Among those new rules is a prohibition on pesticide applications occurring within a quarter mile of any K-12 schools and licensed daycare centers during the hours when they’re operating, states a press release issued by the California Department of Pesticide Regulations.

“This includes all applications by aircraft, sprinklers, air-blast sprayers and all fumigant applications. In addition, most dust and powder pesticide applications, such as sulfur, will also be prohibited during this time,” the release continues.

Although California has strict regulations governing the use of pesticides, population growth has created a growing number of situations in which schools and daycare facilities are located near or directly adjacent to working farms, increasing the potential for unintended pesticide exposures for children and adults, DPR officials report.

Many California counties have adopted local rules related to pesticide applications near schools and day-care centers, but the state didn’t have an across-the-board standard. The new regulation, which takes effect Jan. 1, 2018, is expected to affect about 4,100 public K-12 schools and licensed child day-care facilities and approximately 2,500 growers in California, the agency reports.

“These rules will help to further protect the health of children, teachers and school staff from unintended pesticide exposure,” Brian Leahy, DPR’s director, said in the press release. “They build on our existing strict regulations and give an additional layer of protection that is now consistent across the state.” 

The rule changes also require farmers to provide annual notifications to schools and daycare facilities on the pesticides expected to be used near them in the upcoming year.
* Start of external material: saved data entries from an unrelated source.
-- ==== Sys2Proof/Machine/Dsp.lean ====
section
/-! DEFINITION. The dispatcher: the request table, eligibility and bounds, serving under overload, outcomes, allocation
and setpoints (chapter 9, R234 to R252). -/

namespace Sys2Proof.Machine

/-! ### The request table (R234 to R238) -/

/-- The request in an entry of the table. -/
def Card.entry (c : Card) (e : Nat) : Option DspReq := c.dsp.entries.get (fun _ => none) e

/-- Places or removes a request. -/
def Card.putRequest (c : Card) (e : Nat) (r : Option DspReq) : Card :=
  { c with dsp.entries := c.dsp.entries.set (fun _ => none) e r }

/-- The requests held, by entry. -/
def Card.requests (c : Card) : List (Nat × DspReq) := c.dsp.entries.filterMap fun x => x.2.map fun r => (x.1, r)

/-- DSP_STATUS shows the requests held and waiting. -/
def Card.showRequests (c : Card) : Card :=
  let l := c.requests
  (c.setFld DSP_STATUS.ENTRIES l.length).setFld DSP_STATUS.WAITING (l.filter fun x => x.2.state == 2).length

/-- The source code of the host (R260). -/
def hostSource : Nat := 2 ^ 31

/-- The lowest free entry open to a class: entries 0 to 31 are kept for reserve requests (R237). -/
def Card.freeEntry (c : Card) (cls : Nat) : Option Nat :=
  (List.range 256).find? fun e => (c.entry e).isNone && (decide (cls = 0) || decide (32 ≤ e))

/-- A DISPATCH_NOTICE to a plant node (R327). The key slot of its AUTH is a free value. -/
def Card.notice (c : Card) (port source id cls status reason : Nat) (served : Int) : Card :=
  let (n, c) := c.draw
  c.sendPlant port 3 source ((Config.freeValue n).toNat % 8)
    (le 2 id ++ le 1 cls ++ le 1 status ++ le 2 reason ++ le 2 0 ++ le 4 (code 32 served) ++ le 4 c.frame.toNat)

/-- The counter of an outcome (R246). -/
def Card.countOutcome (c : Card) (status : Nat) : Card :=
  match status with
  | 0 => c.count DSP_OUTCOME_CNT.DONE
  | 1 => c.count DSP_OUTCOME_CNT.CLIPPED
  | 2 => c.count DSP_OUTCOME_CNT.DEFERRED
  | 3 => c.count DSP_OUTCOME_CNT.REFUSED
  | _ => c

/-- What every refused request leaves: the flag and event 0x7003. -/
def Card.refusedRequest (c : Card) (id cls reason : Nat) (asked : Int) : Card :=
  (c.stick DSP_STICKY.REFUSED).record 0x7003 [pN id, pN cls, pN reason, p32 asked]

/-- A request's operation completes, once: the host's completion, or the node's notice (R246, R328). -/
def Card.endRequest (c : Card) (r : DspReq) (status reason : Nat) (served : Int) : Card :=
  if !r.open' then c
  else
    let c := c.countOutcome status
    let c := if status = 3 then c.refusedRequest r.id r.cls reason r.asked else c
    match r.slot with
    | some slot => c.complete slot status reason (p32 served)
    | none => if r.source = hostSource then c else c.notice r.port r.source r.id r.cls status reason served

/-- Removes requests; those whose operation has not completed complete REFUSED with a reason. -/
def Card.dropRequests (c : Card) (l : List (Nat × DspReq)) (reason : Nat) : Card :=
  (c.each l fun c x => (c.putRequest x.1 none).endRequest x.2 3 reason 0).showRequests

/-- The request of a withdrawn host operation leaves the table. -/
def Card.withdrawRequest (c : Card) (slot : Nat) : Card :=
  (c.each (c.requests.filter fun x => x.2.slot == some slot) fun c x => c.putRequest x.1 none).showRequests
County agricultural commissioners also must be notified.

“By providing more information on nearby pesticide applications and increasing communication, the new rules are expected to help schools and daycare centers in responding to potential incidents and inquiries from parents,” DPR’s press release states.

It also allows schools, farmers and county agricultural commissioners to devise alternative application restrictions that provide an equal or greater level of protection than those provided by the new regulation, it continues.